CAIMAL, s. A Nair chief; a word often occurring in the old Portuguese historians. It is Malayāl. kaimal.
1504.—"So they consulted with the Zamorin, and the Moors offered their agency to send and poison the wells at Cochin, so as to kill all the Portuguese, and also to send Nairs in disguise to kill any of our people that they found in the palm-woods, and away from the town.... And meanwhile the Mangate Caimal, and the Caimal of Primbalam, and the Caimal of Diamper, seeing that the Zamorin's affairs were going from bad to worse, and that the castles which the Italians were making were all wind and nonsense, that it was already August when ships might be arriving from Portugal ... departed to their own estates with a multitude of their followers, and sent to the King of Cochin their [ollas] of allegiance."—Correa, i. 482.
1566.—"... certain lords bearing title, whom they call Caimals" (caimães).—Damian de Goës, Chron. del Rei Dom Emmanuel, p. 49.
1606.—"The Malabars give the name of Caimals (Caimães) to certain great lords of vassals, who are with their governments haughty as kings; but most of them have confederation and alliance with some of the great kings, whom they stand bound to aid and defend...."—Gouvea, f. 27v.
1634.—
"Ficarão seus Caimais prezos e mortos."
Malaca Conquistada, v. 10.
CAIQUE, s.
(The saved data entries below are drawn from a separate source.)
theorem initSequence_eq (cfg : Cfg) :
    initSequence cfg = initFirst cfg (hostExit .fail) ++ window.map .prim
      ++ (clearallSequence cfg initClearExit ++ window.map .prim)
      ++ commandList cfg (bringUpLast cfg.initArg) (hostExit .fail) ++ (hostExit .ok).map .prim := by
  simp only [initSequence, initLast_eq, List.append_assoc]

/-- Bring-up does not return before its end. -/
theorem noReturn_initToLast (cfg : Cfg) :
    noReturn (initFirst cfg (hostExit .fail) ++ window.map .prim
      ++ (clearallSequence cfg initClearExit ++ window.map .prim)) = true := by
  have hwindow : noReturn (window.map .prim) = true := rfl
  simp only [noReturn_append, initFirst_eq, noReturn_of_failsInto (failsInto_commandList ..),
    noReturn_of_failsInto (failsInto_clearall ..), hwindow, Bool.and_self]

theorem transfersIn_bringUpToClear (cfg : Cfg) (t : Nat) : transfersIn (bringUpToClear cfg t) = 7 := by
  simp [bringUpToClear, transfersIn_append, transfersIn_commands, bringUpFirst, transfersIn]

theorem transfersIn_bringUpToLast (cfg : Cfg) (t : Nat) : transfersIn (bringUpToLast cfg t) = 10 + cfg.nrows := by
  simp [bringUpToLast, transfersIn_append, transfersIn_bringUpToClear, transfersIn_clearall, transfersIn]
  omega

theorem transfersIn_bringUp (cfg : Cfg) (t : Nat) : transfersIn (bringUpEvents cfg t) = 15 + cfg.nrows := by
  rw [bringUpEvents_eq, transfersIn_append, transfersIn_bringUpToLast, transfersIn_commands]
  simp [bringUpLast]
  omega

/-- The whole of bring-up up to its last Release (R202, R203). -/
theorem walk_init (t : Nat) (cfg : Cfg) (s : State) (hw : Memory.wf s = true) (hcfg : s.cfg = cfg) :
    walk t (initFirst cfg (hostExit .fail) ++ window.map .prim ++ (clearallSequence cfg initClearExit ++ window.map .prim)
        ++ commandList cfg (bringUpLast cfg.initArg) (hostExit .fail)) s =
      { s with cb := s.cb.afterCalls commandTag (bringUpEvents cfg t)
               rb := ⟨cfg.w, blankRow cfg⟩
               cs := .inactive
               cur := some ⟨0, 0⟩
               lock := .held t
               trace := s.trace ++ bringUpEvents cfg t } := by
  have h₁ := walk_wf t (initFirst cfg (hostExit .fail) ++ window.map .prim
    ++ (clearallSequence cfg initClearExit ++ window.map .prim)) hw
  rw [walk_append]
  rw [walk_initToLast _ _ _ _ _ hw hcfg] at h₁ ⊢
  rw [walk_commandList _ _ _ _ _ h₁, bringUpEvents_eq, Buf.afterCalls_append, Buf.afterCalls_commands]
  simp

/-- Settles O39: the walk of bring-up, through its windows, with no other requester in them. -/
theorem bringUpRunsItsThirteenSteps : Obligations.BringUpRunsItsThirteenSteps := by
  unfold Obligations.BringUpRunsItsThirteenSteps
  intro s e hw hready he
  rw [← Buf.afterCalls_bringUp s.cb s.cfg s.who]
  refine exec_hostOp_of_walk (op := .init) rfl (initSequence_eq s.cfg) hready ?_
    (walk_init s.who s.cfg (s.acquire s.who) hw rfl) rfl (by rwa [transfersIn_bringUp])
  rw [noReturn_append, noReturn_initToLast, noReturn_of_failsInto (failsInto_commandList ..), Bool.and_self]

end Sys2Proof.Machine
end

section
/-!
The host operations with a failure (spec/45_host_ops.md R192, R202, spec/60_exceptions.md R224, R225, R228, R239): where a
sequence stands when a transfer of it has failed, and what its exit path makes of that.
-/

namespace Sys2Proof.Machine

/-! ### Where a sequence stands -/

/-- The state `s'` comes after `s` by these events of a sequence that keeps the lock: the command buffer is what its calls
left, and chip-select is inactive again if it was. -/
structure After (s : State) (es : List Event) (s' : State) : Prop where
  trace : s'.trace = s.trace ++ es
  cb : s'.cb = s.cb.afterCalls commandTag es
  cs : s.cs = .inactive → s'.cs = .inactive
  lock : s'.lock = s.lock
  reqs : s'.reqs = s.reqs
  policy : s'.policy = s.policy
  cfg : s'.cfg = s.cfg
  port : s'.port = s.port
  who : s'.who = s.who
  result : s'.result = s.result

theorem After.trans {s s₁ s₂ : State} {a b : List Event} (h : After s a s₁) (h' : After s₁ b s₂) : After s (a ++ b) s₂ where
  trace := by rw [h'.trace, h.trace, List.append_assoc]
  cb := by rw [h'.cb, h.cb, Buf.afterCalls_append]
  cs hc := h'.cs (h.cs hc)
  lock := h'.lock.trans h.lock
  reqs := h'.reqs.trans h.reqs
  policy := h'.policy.trans h.policy
  cfg := h'.cfg.trans h.cfg
  port := h'.port.trans h.port
  who := h'.who.trans h.who
  result := h'.result.trans h.result
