-- ==== Sys2Proof/Word.lean ====
section
/-!
DEFINITION. Sys2Proof/Word.lean: the byte, and the status codes of Table 0.5 that every request ends with.
-/
namespace Sys2Proof

/-- One byte. -/
abbrev Byte := BitVec 8

/-- The status codes of R14, Table 0.5. -/
inductive Status where
  | ok | bounds | indexRange | uncorrectable | aborted | format | epochStale | timeout | permission | peerLost
  | checkMismatch | degradedRefused
  deriving DecidableEq, Repr

/-- The code of a status (Table 0.5). -/
def Status.code : Status → Nat
  | .ok => 0 | .bounds => 1 | .indexRange => 2 | .uncorrectable => 3 | .aborted => 4 | .format => 5 | .epochStale => 6
  | .timeout => 7 | .permission => 8 | .peerLost => 9 | .checkMismatch => 10 | .degradedRefused => 11

/-- The status a code names; codes 0x0C to 0xFF are treated as failed requests (R15), read here as UNCORRECTABLE. -/
def Status.ofCode : Nat → Status
  | 0 => .ok | 1 => .bounds | 2 => .indexRange | 3 => .uncorrectable | 4 => .aborted | 5 => .format | 6 => .epochStale
  | 7 => .timeout | 8 => .permission | 9 => .peerLost | 10 => .checkMismatch | 11 => .degradedRefused
  | _ => .uncorrectable

end Sys2Proof
end

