/-- The fields of Table 18.4. -/
def Reg.table18_4 : List Reg :=
  [.partState, .partClusterMask, .jobsBound, .coresAssigned, .queuesBound, .regionsBound,
   .partImageId, .partCommitNs, .partCommitCnt, .partResetCnt]

/-- Every field. -/
def Reg.all : List Reg :=
  Reg.table2_19 ++ Reg.table3_10 ++ Reg.table4_8 ++ Reg.table5_13 ++ Reg.table6_12 ++ Reg.table6_13 ++ Reg.table7_6 ++ Reg.table8_4 ++ Reg.table8_5 ++ Reg.table9_11 ++ Reg.table9_12 ++ Reg.table10_5 ++ Reg.table11_10 ++ Reg.table11_11 ++ Reg.table12_8 ++ Reg.table12_9 ++ Reg.table13_5 ++ Reg.table13_6 ++ Reg.table13_9 ++ Reg.table14_10 ++ Reg.table15_7 ++ Reg.table16_17 ++ Reg.table17_10 ++ Reg.table18_3 ++ Reg.table18_4

end Sys2Proof.Machine
end

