-- ==== Sys2Proof/Machine/Types.lean ====
section
/-!
DEFINITION. Sys2Proof/Machine/Types.lean: the data types of State: the units' own state that no register names.
-/
namespace Sys2Proof.Machine

/-- What leaves the block. State.out lists these, oldest first. -/
inductive Output where
  /-- A coherent write to host memory: completion, segment and event records (R373, R378, R383). -/
  | hostWrite (addr : Nat) (data : List Byte)
  /-- An MSI-X message: vector, its table's address and data (R374). -/
  | msix (vector addr data : Nat)
  /-- A packet whose destination is this device, ejected by its router (R313). -/
  | packet (p : Pkt)
  /-- A packet sent out of a port (R313, R314). -/
  | forward (port : Nat) (p : Pkt)
  /-- A LINK_CTRL packet, by its AUX and payload, sent on one link only, or with AUX 2 the identity sent in training (R300, R318, R519). -/
  | link (port aux : Nat) (payload : List Byte)
  /-- Flits sent or replayed on a port, each as the bytes that its active lanes carry, by lane (R302, R303). -/
  | flits (port : Nat) (flits : List (List (Nat × List Byte)))
  /-- A link acknowledgement or NAK of FSEQ (R303). -/
  | flitAck (port : Nat) (fseq : Nat) (nak : Bool)
  /-- Data returned for a host read of the HDM window or BAR2; none is CXL poison (R293). -/
  | hostData (data : Option (List Byte))
  /-- The value returned to a reader of CSR space (R506 to R508). -/
  | csrData (reader : Reader) (value : Nat)
  /-- The response of a management command at a local entry: status and payload (R327, R329). -/
  | local (status : Nat) (payload : List Byte)
  /-- An object answered on a DOE instance, or a sideband response (R384, R478, R479). -/
  | object (route : Nat) (data : List Byte)
  /-- A pin driven to a level: 0 SYS_RST_N, 1 FAULT_N, 2 THERM_TRIP_N, 3 ALERT_N. -/
  | pin (pin : Nat) (level : Bool)
  /-- A PMBus command: rail, command and value (R485, R490). -/
  | pmbus (rail cmd value : Nat)
  /-- A user-mode trap that the firmware of a core raises when context 0 halts: logical core, status (R105). -/
  | userTrap (core status : Nat)
  /-- CORE_PROGRAM_FAULT to Pip: logical core, mcause, mepc, mtval (R81). -/
  | coreFault (core cause epc tval : Nat)
  /-- Firmware chunks multicast or resent to a physical core (R432 to R434). -/
  | fwChunks (phys : Nat) (mask : Nat)
  /-- An error reported by AER, by its bit of the Uncorrectable Error Status register (R369, R385). -/
  | aer (bit : Nat)
  deriving DecidableEq, Repr

/-- What configuration space holds that changes (R367, R374, R385, R386): MSI-X Enable and Function Mask of the MSI-X capability, Device Control 2, and
the Uncorrectable and Correctable Error Status of AER. -/
structure CfgSt where
  msixEnable : Bool
  msixMask : Bool
  devCtl2 : Nat
  aerUncor : Nat
  aerCor : Nat
  deriving DecidableEq, Repr

/-- Configuration space at reset (R388). -/
def CfgSt.init : CfgSt := ⟨false, false, 0, 0, 0⟩

/-- A record of Stone before Pip writes it: kind, first-fault mark, LOCAL_NS of the event, payload (R470). -/
structure StoneRec where
  kind : Nat
  first : Bool
  ns : Nat
  payload : List Byte
  deriving DecidableEq, Repr
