/-- The range zeroed with valid checks, its dirty bits and marks cleared (R289). -/
def wipeRange (s : State) (a n : Nat) : State :=
  { s with
    mem := s.mem.filter (fun c => !(a ≤ c.1 && c.1 < a + n))
    junk := cutJunk s.junk a n
    marks := Tbl.drop s.marks (fun w => a ≤ w && w < a + n)
    dirty := Tbl.drop s.dirty (fun p => a ≤ p * 4096 && p * 4096 < a + n) }

/-- A write of the word at base w does more than store its bytes: an error, a lost stack or an armed injection meets it. -/
def wordSpecial (s : State) (w : Nat) : Bool :=
  (markOf s w).err != 0 || wordLost s w || (rd s .injectPending == 1 && wordOf (rd s .memInjectAddr) == w)

/-- The words of [a, a+n) that are special, found among those that can be. -/
def specialWords (s : State) (a n : Nat) : List Nat :=
  let l := if rd s .stackFailMask = 0 then s.marks.map (·.1) ++ [wordOf (rd s .memInjectAddr)] else wordsOf a n
  (l.filter (fun w => overlaps w (wordBytes w) a n && wordSpecial s w)).eraseDups

/-- Zeros written to the part of the word at base w that lies in [a, a+n). -/
def zeroWord (a n : Nat) (s : State) (w : Nat) : State :=
  let b := max a w
  (writeWord s w b (zeros (min (w + wordBytes w) (a + n) - b))).1

/-- The range written with zeros (R162, R170), as writeMem would write them: the special words one by one, all other bytes at once. -/
def zeroRange (s : State) (a n : Nat) : State :=
  if n = 0 then s else
  let kept := fun (w : Nat) => wordLost s w || ((markOf s w).err == 2 && !(a ≤ w && w + wordBytes w ≤ a + n))
  let special := specialWords s a n
  let s := touchRange s a n
  special.foldl (zeroWord a n)
    { s with mem := s.mem.filter (fun c => !(a ≤ c.1 && c.1 < a + n) || kept (wordOf c.1)), junk := cutJunk s.junk a n }

/-! ### Lookups in what images bound (R39) -/

/-- The base of logical core l's store (Table 10.2). -/
def coreBase (l : Nat) : Nat := 0x8000000000 + l * 0x200000
/-- The base of cluster c's gather buffer (Table 10.2). -/
def gbufBase (c : Nat) : Nat := 0x9000000000 + c * 0x2000000

/-- PART_STATE of partition p: 0 EMPTY, 1 LOADING, 2 RUNNING, 3 not in the map (Table 18.4). -/
def partState (s : State) (p : Nat) : Nat := bits (rd s .qimgPartState) (2 * p + 1) (2 * p)
/-- The job is of a partition that reads LOADING: bound there still, or unbound by the wipe of the load or reset under way (R68). -/
def loadingJob (s : State) (j : Nat) : Bool :=
  s.bound.jobs.any (fun x => x.id == j && partState s x.part == 1) || s.leaving.any (fun x => x.jobs.contains j)

/-- The partition is RUNNING. -/
def partServes (s : State) (p : Nat) : Bool := partState s p == 2
/-- What is bound in partition p is in force: it is RUNNING, or LOADING and its reset has not come to the wipe, which takes the bindings out
(R449, Table 15.6). -/
def partRunning (s : State) (p : Nat) : Bool := partState s p == 2 || partState s p == 1

/-- PART_STATE of partition p set, in both places (R513). -/
def setPartState (s : State) (p v : Nat) : State :=
  let s := if v = 1 then s else { s with leaving := s.leaving.filter (fun x => x.part != p) }
  wrs s [(.qimgPartState, 0, setBits (rd s .qimgPartState) (2 * p) 2 v), (.partState, p, v)]

/-- The region of job j that holds address a. -/
def regionOf (s : State) (j a : Nat) : Option Region :=
  s.bound.regions.find? (fun r => r.job == j && r.base ≤ a && a < r.base + r.size && partRunning s r.part)
/-- Any region that holds address a. -/
def regionAny (s : State) (a : Nat) : Option Region :=
  s.bound.regions.find? (fun r => r.base ≤ a && a < r.base + r.size && partRunning s r.part)
/-- The region with a REGION_ID. -/
def regionById (s : State) (id : Nat) : Option Region := s.bound.regions.find? (fun r => r.id == id)
/-- The region of a tensor of job j. -/
def regionByTensor (s : State) (j t : Nat) : Option Region := s.bound.regions.find? (fun r => r.job == j && r.tensor == t)
/-- The entry of job j. -/
def jobOf (s : State) (j : Nat) : Option JobDef := s.bound.jobs.find? (fun x => x.id == j)
/-- Job j is bound in a RUNNING partition. -/
def jobRunning (s : State) (j : Nat) : Bool := s.bound.jobs.any (fun x => x.id == j && partServes s x.part)
/-- The own device entry of job j (R55). -/
def ownDev (s : State) (j : Nat) : Option DevEntry := s.bound.devs.find? (fun d => d.job == j && some d.dev == deviceId s)
/-- The core assignment of logical core l. -/
def asgOf (s : State) (l : Nat) : Option CoreAsg := s.bound.cores.find? (fun c => c.core == l && partRunning s c.part)
/-- The queue binding of q in a RUNNING partition. -/
def queueOf (s : State) (q : Nat) : Option QueueBind := s.bound.queues.find? (fun x => x.id == q && partRunning s x.part)
/-- The generator seed of job j. -/
def seedOf (s : State) (j : Nat) : Nat := ((jobOf s j).map (·.seed)).getD 0

/-! ### Cores -/

/-- Core l's state. -/
def coreSt (s : State) (l : Nat) : CoreSt := Tbl.getD s.cores l CoreSt.init
/-- Core l's state replaced. -/
def setCore (s : State) (l : Nat) (c : CoreSt) : State := { s with cores := Tbl.put s.cores l c CoreSt.init }
/-- Logical core l is present (R437). -/
def corePresent (s : State) (l : Nat) : Bool := l < 512 && bit (rd s .present (l / 32)) (l % 32)
/-- Core l lies in the domain of a reset in progress (R445, R446). -/
def resetting (s : State) (l : Nat) : Bool :=
  s.resets.any (fun r => if r.domain = 0 then r.target == l else if r.domain = 1 then r.target == l / 16
    else s.bound.map.any (fun p => bit r.target p.id && bit p.mask (l / 16)))
/-- Context k of a core. -/
def CoreSt.ctx (c : CoreSt) (k : Nat) : Ctx := if k = 0 then c.c0 else c.c1
/-- Context k of a core replaced. -/
def CoreSt.setCtx (c : CoreSt) (k : Nat) (x : Ctx) : CoreSt := if k = 0 then { c with c0 := x } else { c with c1 := x }
/-- The job of a context: the core's job, or its IDLE_FILL_JOB. -/
def ctxJob (s : State) (l k : Nat) : Option Nat :=
  match asgOf s l with
  | none => none
  | some a => if k = 0 then some a.job else a.idle
/-- The context that owns counter n (R95). -/
def ctrOwner (n : Nat) : Nat := if n < 48 then 0 else 1

/-! ### Completion queues (R370 to R374, R515) -/

/-- The queue is bound to job j with one of the kinds that take records. -/
def cqBound (s : State) (q j kind : Nat) : Bool :=
  match queueOf s q with
  | some b => b.job == j && b.kind == kind
  | none => false

/-- The records a completion queue holds that the host has not freed. -/
def cqUsed (s : State) (q : Nat) : Nat :=
  let n := 2 ^ rd s .qDepthLog2 q
  (rd s .qDevIndex q + n - rd s .qHostIndex q % n) % n

/-- A record may be written to queue q now. -/
def cqRoom (s : State) (q : Nat) : Bool := cqUsed s q + 1 < 2 ^ rd s .qDepthLog2 q && !s.heldRecs.any (fun h => h.queue == q)

/-- One record written at DEV_INDEX (R373), and its message (R374). -/
def writeRec (s : State) (q : Nat) (rec : List Byte) : State :=
  let n := 2 ^ rd s .qDepthLog2 q
  let i := rd s .qDevIndex q
  let s := emit s (.hostWrite (rd s .qRingAddr q + 16 * i) (withPhase rec (rd s .qDevPhase q)))
  let s := wr s .qDevIndex q ((i + 1) % n)
  let s := if i + 1 = n then wr s .qDevPhase q (1 - rd s .qDevPhase q) else s
  match queueOf s q with
  | some b => recordMsi s b.owner
  | none => s

/-- A local token signal sent on its way (R99). -/
def giveSig (s : State) : Option LocalSig → State
  | some g => { s with signals := s.signals ++ [g] }
  | none => s

/-- The unit waits with a record (R373): it takes no request and ends none until the record is written or discarded. -/
def unitWaits (s : State) (u : RecUnit) : Bool := s.heldRecs.any (fun h => h.unit == some u)

/-- A record falls due for queue q (R371, R373): dropped and counted while ENABLE is 0, held by its unit while the queue is full. The signal g
follows the record (R161). -/
def postRec (s : State) (q : Nat) (rec : List Byte) (u : Option RecUnit := none) (g : Option LocalSig := none) : State :=
  if rd s .qEnable q = 0 then giveSig (inc s .cqDropCnt) g
  else if cqRoom s q then giveSig (writeRec s q rec) g
  else { inc s .cqFullStallCnt with heldRecs := s.heldRecs ++ [⟨q, rec, u, g⟩] }

/-- A record of job j for a queue of the kind given: discarded and counted where the queue is no longer bound so (R515). -/
def postJobRec (s : State) (q j kind : Nat) (rec : List Byte) (u : Option RecUnit := none) (g : Option LocalSig := none) : State :=
  if cqBound s q j kind then postRec s q rec u g else giveSig (inc s .cqDropCnt) g

/-- The record of a request that fails its checks: none anywhere when its own queue fails R515. -/
def postFailRec (s : State) (q j kind : Nat) (rec : List Byte) (u : Option RecUnit := none) : State :=
  if cqBound s q j kind then postRec s q rec u else s

/-- A held record that a reset of its unit ends: STATUS becomes ABORTED, the unit waits no more and gives no signal (R30). -/
def abortHeld (p : RecUnit → Bool) (h : HeldRec) : HeldRec :=
  match h.unit with
  | some u => if p u then { h with bytes := patch h.bytes 3 (toLE 1 Status.aborted.code), unit := none, sig := none } else h
  | none => h

/-- The record of Table 5.11. -/
def unitRecord (tag op : Nat) (st : Status) (step detail extra : Nat) : List Byte :=
  toLE 2 tag ++ toLE 1 (op % 128) ++ toLE 1 st.code ++ toLE 4 step ++ toLE 4 detail ++ toLE 4 extra

/-- The entries waiting in queue q. -/
def fifoOf (s : State) (q : Nat) : List (List Byte) := Tbl.getD s.qfifo q []
/-- The entries of queue q replaced. -/
def setFifo (s : State) (q : Nat) (l : List (List Byte)) : State := { s with qfifo := Tbl.put s.qfifo q l [] }
/-- The front entry of queue q taken by its consumer. -/
def popFifo (s : State) (q : Nat) : State := setFifo s q (fifoOf s q).tail

/-- Held records of queue q written while there is room. -/
def drainRecs (q : Nat) : Nat → State → State
  | 0, s => s
  | n + 1, s =>
    match s.heldRecs.find? (fun h => h.queue == q) with
    | none => s
    | some h =>
      if cqUsed s q + 1 < 2 ^ rd s .qDepthLog2 q then
        drainRecs q n (giveSig (writeRec { s with heldRecs := s.heldRecs.erase h } q h.bytes) h.sig)
      else s

/-! ### Device mode -/

/-- NORMAL mode (R439). -/
def modeNormal (s : State) : Bool := rd s .deviceVmode == 0
/-- Bring-up has ended READY or DEGRADED (R438). -/
def ready (s : State) : Bool := rd s .bringupState == 1 || rd s .bringupState == 2

/-- An uncorrectable PCIe error logged and reported by AER, by its status bit: 12 poisoned TLP received, 14 completion timeout, 20 unsupported request
(R385; log entry 30). -/
def aer (s : State) (b : Nat) : State := emit { s with cfg := { s.cfg with aerUncor := setBits s.cfg.aerUncor b 1 1 } } (.aer b)

/-- The block idles: LOCAL_NS advances by one tick of 10 ns (R32; log entry 1). -/
def idle (s : State) : State := { s with localNs := s.localNs + 10 }

/-- The LC_STATE code of the LC fuses (Table 16.6): 0 BLANK, 1 TEST, 2 SEALED, 3 RETURNED, 4 DEAD. A pattern that no transition reaches reads as DEAD. -/
def lcCode (lc : Nat) : Nat := if lc = 0 then 0 else if lc = 1 then 1 else if lc = 3 then 2 else if lc = 7 then 3 else 4

/-- The life-cycle state (R465). -/
def lcState (s : State) : Nat := lcCode s.fuses.lc

/-- Pip's firmware runs (R431, R465). -/
def pipRuns (s : State) : Bool := s.pwrGood && s.devReset.isNone && s.boot.coreFw != []

end Sys2Proof.Machine
end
The small skiff used at Constantinople, Turkish ḳāīḳ. Is it by accident, or by a radical connection through Turkish tribes on the Arctic shores of Siberia, that the Greenlander's kayak is so closely identical? [The Stanf. Dict. says that the latter word is Esquimaux, and recognises no connection with the former.]
CAJAN, s. This is a name given by Sprengel (Cajanus indicus), and by Linnæus (Cytisus cajan), to the leguminous shrub which gives [dhall] (q.v.). A kindred plant has been called Dolichos catjang, Willdenow. We do not know the origin of this name. The Cajan was introduced to America by the slave-traders from Africa. De Candolle finds it impossible to say whether its native region is India or Africa. (See [DHALL], [CALAVANCE].) [According to Mr. Skeat the word is Malay. poko'kachang, 'the plant which gives beans,' quite a different word from kajang which gives us Cadjan.]
CAJEPUT, s. The name of a fragrant essential oil produced especially in Celebes and the neighbouring island of Bouro. A large quantity is exported from Singapore and Batavia. It is used most frequently as an external application, but also internally, especially (of late) in cases of cholera. The name is taken from the Malay kayu-putih, i.e. 'Lignum album.' Filet (see p. 140) gives six different trees as producing the oil, which is derived from the distillation of the leaves. The chief of these trees is Melaleuca leucadendron, L., a tree diffused from the Malay Peninsula to N.S. Wales. The drug and tree were first described by Rumphius, who died 1693. (See Hanbury and Flückiger, 247 [and Wallace, Malay Arch., ed. 1890, p. 294].)